Procalcitonin is 116 amino acid peptide that belongs to the calcitonin superfamily of peptides it is an acute-phase reactant protein made by the C cells of the thyroid gland . Outside from the thyroid gland, it is also produced by lungs, kidneys, liver  and other tissues in increasing amounts in response to bacterial endotoxin in the bloodstream. This makes PCT a more specific biomarker for infection than acute phase reactants like erythrocyte sedimentation rate or C-reactive protein. Procalcitonin is a useful marker for the diagnosis of systemic inflammatory response that is one of the primary responses to microbial invasion  which leads to systemic illness which is known as sepsis. Several studies on plasma procalcitonin have demonstrated its role in the diagnosis of sepsis, prognosis of acute severe pancreatitis and even as a prognostic marker following major surgery [4,5].
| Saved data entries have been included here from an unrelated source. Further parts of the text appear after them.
-- ==== Sys2Proof/Machine/Image.lean ====
section
/-!
DEFINITION. The register image of a context (03 R52): reading and writing it by aligned 8-byte words, with the layouts of
R80-R82, R123, R162, R167, R271, R272, R282 and R319.
-/
set_option autoImplicit false

namespace Sys2Proof.Machine

/-- A bit field of a record: the record's word at `off`, bits [lo + w - 1 : lo]. -/
structure Fld (α : Type) where
  off : Nat
  lo : Nat
  w : Nat
  get : α → Nat
  set : α → Nat → α

def fldWord {α : Type} (fs : List (Fld α)) (x : α) (o : Nat) : Nat :=
  (fs.filter (·.off == o)).foldl (fun a f => a + f.get x % 2 ^ f.w * 2 ^ f.lo) 0

def setFldWord {α : Type} (fs : List (Fld α)) (x : α) (o v : Nat) : α :=
  (fs.filter (·.off == o)).foldl (fun x f => f.set x (bits v f.lo f.w)) x

def natBool (n : Nat) : Bool := n % 2 == 1

/-! ### Layouts -/

def loopFlds : List (Fld Loop) := [
  ⟨0, 0, 32, fun l => l.remain.toNat, fun l v => { l with remain := BitVec.ofNat 32 v }⟩,
  ⟨0, 32, 1, fun l => l.active.toNat, fun l v => { l with active := natBool v }⟩,
  ⟨0, 33, 1, fun l => l.pipe.toNat, fun l v => { l with pipe := natBool v }⟩,
  ⟨0, 34, 5, fun l => l.cntReg.toNat, fun l v => { l with cntReg := BitVec.ofNat 5 v }⟩,
  ⟨0, 39, 5, fun l => l.doneReg.toNat, fun l v => { l with doneReg := BitVec.ofNat 5 v }⟩,
  ⟨8, 0, 64, fun l => l.start.toNat, fun l v => { l with start := BitVec.ofNat 64 v }⟩,
  ⟨16, 0, 64, fun l => l.stop.toNat, fun l v => { l with stop := BitVec.ofNat 64 v }⟩,
  ⟨24, 0, 64, fun l => l.restart.toNat, fun l v => { l with restart := BitVec.ofNat 64 v }⟩]

/-- A flue's own fields (R123); TAIL and CLAIM of a second reader read 0 and ignore writes. -/
def flueFlds1 : List (Fld Flue) := [
  ⟨0, 0, 21, fun f => f.base.toNat, fun f v => { f with base := BitVec.ofNat 21 v }⟩,
  ⟨0, 21, 4, fun f => f.ss.toNat, fun f v => { f with ss := BitVec.ofNat 4 v }⟩,
  ⟨0, 25, 4, fun f => f.cc.toNat, fun f v => { f with cc := BitVec.ofNat 4 v }⟩,
  ⟨0, 29, 3, fun f => f.kind.toNat, fun f v => { f with kind := BitVec.ofNat 3 v }⟩,
  ⟨0, 32, 1, fun f => f.restart.toNat, fun f v => { f with restart := natBool v }⟩,
  ⟨0, 33, 1, fun f => f.auto.toNat, fun f v => { f with auto := natBool v }⟩,
  ⟨0, 34, 1, fun f => f.opened.toNat, fun f v => { f with opened := natBool v }⟩,
  ⟨0, 35, 1, fun f => f.fork.toNat, fun f v => { f with fork := natBool v }⟩,
  ⟨0, 36, 1, fun f => f.forked.toNat, fun f v => { f with forked := natBool v }⟩,
  ⟨0, 37, 5, fun f => f.peer.toNat, fun f v => { f with peer := BitVec.ofNat 5 v }⟩,
  ⟨0, 42, 2, fun f => f.fed.toNat, fun f v => { f with fed := BitVec.ofNat 2 v }⟩,
  ⟨0x08, 0, 32, fun f => f.head.toNat, fun f v => { f with head := BitVec.ofNat 32 v }⟩,
  ⟨0x08, 32, 32, fun f => f.read.toNat, fun f v => { f with read := BitVec.ofNat 32 v }⟩,
  ⟨0x10, 0, 32, fun f => if f.fork then 0 else f.tail.toNat, fun f v => if f.fork then f else { f with tail := BitVec.ofNat 32 v }⟩,
  ⟨0x10, 32, 32, fun f => if f.fork then 0 else f.claim.toNat,
    fun f v => if f.fork then f else { f with claim := BitVec.ofNat 32 v }⟩,
  ⟨0x18, 0, 32, fun f => f.mark0.toNat, fun f v => { f with mark0 := BitVec.ofNat 32 v }⟩,
  ⟨0x18, 32, 32, fun f => f.mark1.toNat, fun f v => { f with mark1 := BitVec.ofNat 32 v }⟩,
  ⟨0x20, 0, 32, fun f => f.mark2.toNat, fun f v => { f with mark2 := BitVec.ofNat 32 v }⟩,
  ⟨0x20, 32, 32, fun f => f.mark3.toNat, fun f v => { f with mark3 := BitVec.ofNat 32 v }⟩,
  ⟨0x28, 0, 8, fun f => f.mmode.toNat, fun f v => { f with mmode := BitVec.ofNat 8 v }⟩]

/-- The producer record (R123). -/
def flueFlds2 : List (Fld Flue) := [
  ⟨0x30, 0, 1, fun f => f.active.toNat, fun f v => { f with active := natBool v }⟩,
  ⟨0x30, 1, 1, fun f => f.drop.toNat, fun f v => { f with drop := natBool v }⟩,
  ⟨0x30, 2, 1, fun f => f.stopped.toNat, fun f v => { f with stopped := natBool v }⟩,
  ⟨0x30, 3, 3, fun f => f.unit.toNat, fun f v => { f with unit := BitVec.ofNat 3 v }⟩,
  ⟨0x30, 6, 6, fun f => f.qent.toNat, fun f v => { f with qent := BitVec.ofNat 6 v }⟩,
  ⟨0x30, 12, 2, fun f => f.lenk.toNat, fun f v => { f with lenk := BitVec.ofNat 2 v }⟩,
  ⟨0x38, 0, 64, fun f => f.elem.toNat, fun f v => { f with elem := BitVec.ofNat 64 v }⟩,
  ⟨0x40, 0, 32, fun f => f.slot.toNat, fun f v => { f with slot := BitVec.ofNat 64 v }⟩,
  ⟨0x40, 32, 32, fun f => f.sofs.toNat, fun f v => { f with sofs := BitVec.ofNat 64 v }⟩,
  ⟨0x48, 0, 64, fun f => f.aux.toNat, fun f v => { f with aux := BitVec.ofNat 64 v }⟩,
  ⟨0x50, 0, 64, fun f => f.prev.toNat, fun f v => { f with prev := BitVec.ofNat 64 v }⟩,
  ⟨0x58, 0, 64, fun f => f.faddr.toNat, fun f v => { f with faddr := BitVec.ofNat 64 v }⟩,
  ⟨0x60, 0, 23, fun f => f.cmpl.toNat, fun f v => { f with cmpl := BitVec.ofNat 64 v }⟩,
  ⟨0x68, 0, 64, fun f => f.cval.toNat, fun f v => { f with cval := BitVec.ofNat 64 v }⟩]

def flueFlds : List (Fld Flue) := flueFlds1 ++ flueFlds2

/-- A copy-queue entry (R167); VALID is the entry's presence, and ELEM counts elements or indices. An entry with a guard
slot in G is held on it (R91). -/
def copyFlds : List (Fld CopyCmd) := [
  ⟨0, 0, 8, fun c => c.op.toNat, fun c v => { c with op := BitVec.ofNat 8 v }⟩,
  ⟨0, 8, 11, fun c => c.sub.toNat, fun c v => { c with sub := BitVec.ofNat 11 v }⟩,
  ⟨0, 19, 5, fun c => c.g.toNat, fun c v => { c with g := BitVec.ofNat 5 v, held := 16 ≤ v }⟩,
  ⟨0, 25, 1, fun c => c.started.toNat, fun c v => { c with started := natBool v }⟩,
  ⟨0, 26, 1, fun c => c.stopped.toNat, fun c v => { c with stopped := natBool v }⟩,
  ⟨0, 27, 1, fun c => c.drop.toNat, fun c v => { c with drop := natBool v }⟩,
  ⟨0, 32, 6, fun c => c.ta.toNat, fun c v => { c with ta := BitVec.ofNat 6 v }⟩,
  ⟨0, 38, 6, fun c => c.tb.toNat, fun c v => { c with tb := BitVec.ofNat 6 v }⟩,
  ⟨0, 44, 5, fun c => c.fd.toNat, fun c v => { c with fd := BitVec.ofNat 5 v }⟩,
  ⟨0, 49, 5, fun c => c.fs.toNat, fun c v => { c with fs := BitVec.ofNat 5 v }⟩,
  ⟨8, 0, 64, fun c => c.count.toNat, fun c v => { c with count := BitVec.ofNat 64 v }⟩,
  ⟨0x10, 0, 64, fun c => if c.isIndexed then c.elem.toNat / c.sub1 else c.elem.toNat,
    fun c v => { c with elem := BitVec.ofNat 64 (if c.isIndexed then v * c.sub1 else v) }⟩,
  ⟨0x18, 0, 64, fun c => c.cval.toNat, fun c v => { c with cval := BitVec.ofNat 64 v }⟩,
  ⟨0x20, 0, 21, fun c => c.ctgt.toNat, fun c v => { c with ctgt := BitVec.ofNat 21 v }⟩,
  ⟨0x20, 21, 8, fun c => c.chrt.toNat, fun c v => { c with chrt := BitVec.ofNat 8 v }⟩,
  ⟨0x28, 0, 40, fun c => c.credit.toNat, fun c v => { c with credit := BitVec.ofNat 40 v }⟩,
  ⟨0x30, 0, 64, fun c => c.faddr.toNat, fun c v => { c with faddr := BitVec.ofNat 64 v }⟩]

def frameFlds : List (Fld Frame) := [
  ⟨0, 0, 8, fun f => f.code.toNat, fun f v => { f with code := BitVec.ofNat 8 v }⟩,
  ⟨0, 8, 3, fun f => f.src.toNat, fun f v => { f with src := BitVec.ofNat 3 v }⟩,
  ⟨0, 11, 2, fun f => f.kind.toNat, fun f v => { f with kind := BitVec.ofNat 2 v }⟩,
  ⟨0, 13, 1, fun f => f.adone.toNat, fun f v => { f with adone := natBool v }⟩,
  ⟨0, 14, 1, fun f => f.xdone.toNat, fun f v => { f with xdone := natBool v }⟩,
  ⟨0, 15, 1, fun f => f.smode.toNat, fun f v => { f with smode := natBool v }⟩,
  ⟨0, 16, 1, fun f => f.dual.toNat, fun f v => { f with dual := natBool v }⟩,
  ⟨0x08, 0, 64, fun f => f.faddr.toNat, fun f v => { f with faddr := BitVec.ofNat 64 v }⟩,
  ⟨0x10, 0, 64, fun f => f.fdcc.toNat, fun f v => { f with fdcc := BitVec.ofNat 64 v }⟩,
  ⟨0x18, 0, 64, fun f => f.aslot.toNat, fun f v => { f with aslot := BitVec.ofNat 64 v }⟩,
  ⟨0x20, 0, 64, fun f => f.xslot.toNat, fun f v => { f with xslot := BitVec.ofNat 64 v }⟩,
  ⟨0x28, 0, 6, fun f => f.qent.toNat, fun f v => { f with qent := BitVec.ofNat 6 v }⟩,
  ⟨0x28, 6, 1, fun f => f.qv.toNat, fun f v => { f with qv := natBool v }⟩,
  ⟨0x28, 7, 5, fun f => f.flue.toNat, fun f v => { f with flue := BitVec.ofNat 5 v }⟩,
  ⟨0x28, 12, 1, fun f => f.fv.toNat, fun f v => { f with fv := natBool v }⟩,
  ⟨0x30, 0, 1, fun f => f.spend.toNat, fun f v => { f with spend := natBool v }⟩]

def EState.code : EState → Nat | .free => 0 | .held => 1 | .inflight => 2
def EState.ofCode (n : Nat) : EState := match n with | 1 => .held | 2 => .inflight | _ => .free

/-- An ember tag (R272). -/
def tagFlds : List (Fld Ember) := [
  ⟨0, 0, 2, fun e => e.state.code, fun e v => { e with state := EState.ofCode v }⟩,
  ⟨0, 2, 7, fun e => e.ref.toNat, fun e v => { e with ref := BitVec.ofNat 7 v }⟩,
  ⟨0, 9, 3, fun e => (AccOp.code e.op).toNat, fun e v => { e with op := AccOp.ofCode (BitVec.ofNat 3 v) }⟩,
  ⟨0, 12, 4, fun e => (DType.code e.ty).toNat, fun e v => { e with ty := DType.ofCode (BitVec.ofNat 4 v) }⟩,
  ⟨0, 16, 42, fun e => e.line.toNat, fun e v => { e with line := BitVec.ofNat 42 v }⟩]

/-- A sequence slot (R282). -/
def seqFlds : List (Fld SeqSlot) := [
  ⟨0, 0, 16, fun q => q.key.toNat, fun q v => { q with key := BitVec.ofNat 16 v }⟩,
  ⟨0, 16, 1, fun q => q.opened.toNat, fun q v => { q with opened := natBool v }⟩,
  ⟨0, 17, 1, fun q => q.issued.toNat, fun q v => { q with issued := natBool v }⟩,
  ⟨8, 0, 32, fun q => q.lo.toNat, fun q v => { q with lo := BitVec.ofNat 32 v }⟩,
  ⟨8, 32, 32, fun q => q.count.toNat, fun q v => { q with count := BitVec.ofNat 32 v }⟩,
  ⟨0x10, 0, 32, fun q => q.last.toNat, fun q v => { q with last := BitVec.ofNat 32 v }⟩,
  ⟨0x10, 32, 32, fun q => q.span.toNat, fun q v => { q with span := BitVec.ofNat 32 v }⟩,
  ⟨0x18, 0, 12, fun q => q.ports.toNat, fun q v => { q with ports := BitVec.ofNat 12 v }⟩,
  ⟨0x18, 16, 16, fun q => q.voidcnt.toNat, fun q v => { q with voidcnt := BitVec.ofNat 16 v }⟩]

def GState.code : GState → Nat | .empty => 0 | .pending => 1 | .isFalse => 2 | .isTrue => 3
def GState.ofCode (n : Nat) : GState := match n with | 1 => .pending | 2 => .isFalse | 3 => .isTrue | _ => .empty

/-! ### Control state (R80, R81) -/

/-- Entry i of a predicate stack, 0 the bottom. -/
def predEntryAt (l : List Word) (i : Nat) : Word := if i < l.length then l.getD (l.length - 1 - i) 0 else 0

/-- A stack from a depth and its entries. A depth above 16 counts as 16 (DESIGN CHOICE, log 81). -/
def predsOf (d : Nat) (f : Nat → Word) : List Word := ((List.range (min d 16)).map f).reverse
Procalcitonin is a biomarker required to be assesed in clinical practice to indicate the presence and severity of bacterial infections such as community-acquired pneumonia and sepsis. In the case of sepsis, the suggestion has been made to use procalcitonin serum levels as an antimicrobial stewardship tool. Lower respiratory tract infections are one the most common reasons for antibiotic prescription . An estimated 30 to 85 percent of medical prescriptions are unnecessary or inappropriate . Even if indicated, antibiotic treatment courses exceed recommended durations for majority of the times. The predilection for antibiotic overuse for Lower respiratory tract infections is in part due to the difficulty in distinguishing between viral and bacterial infections. A substantial fraction of Lower respiratory tract infections are viral  and do not require treatment with antibiotics. Although, clinical signs and symptoms of bacterial and viral Lower respiratory tract infections are similar and often cannot be distinguished based on clinical features alone. Culture can be helpful, but results from culture or other assays often take days to obtain and, in many cases, a pathogen is not identified. Procalcitonin has good discriminatory value for distinguishing between viral and bacterial infections, and results can be obtained in hours. In patients with community-acquired pneumonia, procalcitonin is about 65 to 70 percent accurate in distinguishing bacterial from viral pathogens . When used
as part of an algorithm in combination with clinical judgment
in patients with LRTIs, procalcitonin has been shown to reduce unnecessary antibiotic use by about 25 to 50 percent without increasing morbidity or mortality . Hence procalcitonin is a very useful test for lower respiratory infections added to sepsis, thus there are many conditions in which procalcitonin get increased in absence of sepsis as seen in situations of post trauma and surgery ,after cardiac shock, some autoimmune disorder as Kawasaki disease and adult onset Still disease, it may also increase in small cell carcinoma of lung, medullary thyroid cancer, cirrhosis ,pancreatitis, paraneoplastic and ischaemic bowel syndrome . Thus, interpretation of elevation of procalcitonin challenges the diagnostic acumen of physicians. As the limitation of no single cut off range for Procalcitonin to define sepsis with addition to Procalcitonin level monitoring guidance for antibiotic therapy is established only for certain infections as respiratory and not applicable for other infections. Thus, high serum Procalcitonin level should be interpreted cautiously, physicians must incorporate this biomarker with clinical context of the disease and other test which are related with disease progression along with consultancy to laboratory physician. Thus the adage to “treat the patient, not the laboratory test” applies here. As there is no perfect biomarker for infection, so is a need to consider microbiological, immunological, hematological, biochemical and clinical scenario when applying the results of a Procalcitonin assay to the patients.